theorem State.writeHome_writeHome_homeOnly (s : State) (xs ys : List (Nat × Byte)) (p q : Bool) :
    HomeOnly s ((s.writeHome xs p).writeHome ys q) := (s.writeHome_homeOnly xs p).trans (State.writeHome_homeOnly _ ys q)

/-! Trap records (R215, R378). -/

/-- The bytes of a record that enters the queue next (log 14). -/
def State.trapBytes (s : State) (handle : Word) (r : TrapRec) : List (Nat × Byte) :=
  cellsAt (Config.trapqBase + 32 * (s.cmd.trapWr % 4096)) (r.bytes handle)

@[simp] theorem State.wakeHalt0_mem (s : State) (core : Nat) : (s.wakeHalt0 core).mem = s.mem := rfl

@[simp] theorem State.wakeHalt0_cmd (s : State) (core : Nat) : (s.wakeHalt0 core).cmd = s.cmd := rfl

theorem State.trapPut_eq (s : State) (handle : Word) (r : TrapRec) : s.trapPut handle r =
    State.wakeHalt0 { s.writeHome (s.trapBytes handle r) false with cmd :=
      { (s.writeHome (s.trapBytes handle r) false).cmd with
        trapWr := ((s.writeHome (s.trapBytes handle r) false).cmd.trapWr + 1) % 2 ^ 32 } } 688 := by
  simp only [State.trapPut, State.trapBytes]

theorem State.trapPut_mem (s : State) (handle : Word) (r : TrapRec) :
    (s.trapPut handle r).mem = (s.writeHome (s.trapBytes handle r) false).mem := by
  rw [s.trapPut_eq, State.wakeHalt0_mem]

/-- A record enters the queue as a store of its bytes. -/
theorem State.trapPut_stored (s : State) (handle : Word) (r : TrapRec) : Stored s (s.trapPut handle r) (s.trapBytes handle r) :=
  (s.writeHome_stored (s.trapBytes handle r) false).of_mem (s.trapPut_mem handle r)

theorem State.trapPut_trapWr (s : State) (handle : Word) (r : TrapRec) :
    (s.trapPut handle r).cmd.trapWr = (s.cmd.trapWr + 1) % 2 ^ 32 := by
  have hw : (s.writeHome (s.trapBytes handle r) false).cmd.trapWr = s.cmd.trapWr :=
    (s.writeHome_homeOnly (s.trapBytes handle r) false).trapWr
  rw [s.trapPut_eq, State.wakeHalt0_cmd, hw]

theorem State.thread?_modThread_self {s : State} {t : Thread} {f : Thread → Thread} (h : s.thread? t.uid = some t)
    (hu : ∀ t, (f t).uid = t.uid) : (s.modThread t.uid f).thread? t.uid = some (f t) := by
  rw [State.thread?_of_map (s' := s.modThread t.uid f) rfl (fun x => by split <;> simp [hu]), h]
  simp

/-- The record's event at the ridge pair (R221) wakes no thread but those held by HALT. -/
theorem State.thread?_wakeHalt0 {s : State} {t : Thread} (core : Nat) (h : s.thread? t.uid = some t) (hf : t.hold = .free)
    (hone : ∀ x ∈ s.threads, x.uid = t.uid → x = t) : (s.wakeHalt0 core).thread? t.uid = some t := by
  have hno : t.uid ∉ (s.threads.filter fun x => x.loc.core == core && x.hold == .halt0).map (·.uid) := by
    intro hm
    obtain ⟨x, hx, hxu⟩ := List.mem_map.1 hm
    obtain ⟨hx, hh⟩ := List.mem_filter.1 hx
    obtain rfl := hone x hx hxu
    simp [hf] at hh
  rw [State.thread?_of_map (s' := s.wakeHalt0 core) rfl (fun x => by split <;> rfl), h]
  simp only [List.contains_iff_mem, hno, Option.map_some, if_false]

theorem State.thread?_trapPut {s : State} {t : Thread} (handle : Word) (r : TrapRec) (h : s.thread? t.uid = some t) (hf : t.hold = .free)
    (hone : ∀ x ∈ s.threads, x.uid = t.uid → x = t) : (s.trapPut handle r).thread? t.uid = some t := by
  have hw := (s.writeHome_homeOnly (s.trapBytes handle r) false).threads
  rw [s.trapPut_eq]
  refine State.thread?_wakeHalt0 688 ?_ hf ?_
  · simpa only [State.thread?, hw] using h
  · simpa only [hw] using hone

/-- TRAP_RECORD_POST of a placed thread whose trap has happened, with room in the queue (R74, R215). -/
theorem exec_trapRecordPost {s : State} {t : Thread} {r : TrapRec} {g : Wg} (h : s.thread? t.uid = some t)
    (hst : t.status = .stopped r false) (hg : s.wgOf t = some g) (hp : g.state = .placed) (hdue : r.due ≤ s.clock)
    (hroom : s.trapRoom = true) :
    exec (.trapRecordPost t.uid) s =
      .next ((s.trapPut (s.handleOf t.loc) r).modThread t.uid fun x => { x with status := .stopped r true }) := by
  show execTrapRecordPost t.uid s = _
  simp [execTrapRecordPost, hroom, h, hst, hg, hp, Nat.not_lt.2 hdue]

/-! The ridge pair's disposal of a trap (R378). -/

/-- The stopped thread of a handle, as it was found (R216). -/
theorem State.stoppedBy_some {s : State} {h : Word} {u : Thread} {r : TrapRec} (hs : s.stoppedBy h = some (u, r)) :
    u ∈ s.threads ∧ (∃ p, u.status = .stopped r p) ∧ ∃ g, s.wgOf u = some g ∧ g.state = .placed := by
  obtain ⟨t, ht, hm⟩ := List.exists_of_findSome?_eq_some hs
  split at hm
  · next r' p g hst hg =>
    split at hm
    · next hc =>
      obtain ⟨rfl, rfl⟩ : t = u ∧ r' = r := by simpa using hm
      simp only [Bool.and_eq_true, beq_iff_eq] at hc
      exact ⟨ht, ⟨p, hst⟩, g, hg, hc.1.1⟩
    · simp at hm
  · simp at hm

/-- A kill by the handle's thread ends that thread (R264, R373). -/
theorem State.tretKill_hasExited {s : State} {u : Thread} {r : TrapRec} {p : Bool} {g : Wg} (hu : u ∈ s.threads)
    (hst : u.status = .stopped r p) (hg : s.wgOf u = some g) (hp : g.state = .placed) : (s.tretKill u).hasExited u.uid := by
  obtain ⟨w, hw, hwg⟩ := Option.bind_eq_some_iff.1 hg
  unfold State.tretKill
  simp only [hw]
  split
  · exact s.endThreads_hasExited (by simp) (State.thread?_isSome_of_mem hu)
  · have hm : u ∈ s.wgThreads w.lnum w.wg := List.mem_filter.2 ⟨hu, by simp [hw, hst]⟩
    simp only [State.killAny, hwg, hp]
    exact (State.launchCheck_endsKept _ _).hasExited (State.killWg_hasExited hm)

__What is needed__
Set apart and copy each line of the records that holds the word "placed".

__Written answer__
/-- TRAP_RECORD_POST of a placed thread whose trap has happened, with room in the queue (R74, R215). -/
    (hst : t.status = .stopped r false) (hg : s.wgOf t = some g) (hp : g.state = .placed) (hdue : r.due ≤ s.clock)
    u ∈ s.threads ∧ (∃ p, u.status = .stopped r p) ∧ ∃ g, s.wgOf u = some g ∧ g.state = .placed := by
    (hst : u.status = .stopped r p) (hg : s.wgOf u = some g) (hp : g.state = .placed) : (s.tretKill u).hasExited u.uid := by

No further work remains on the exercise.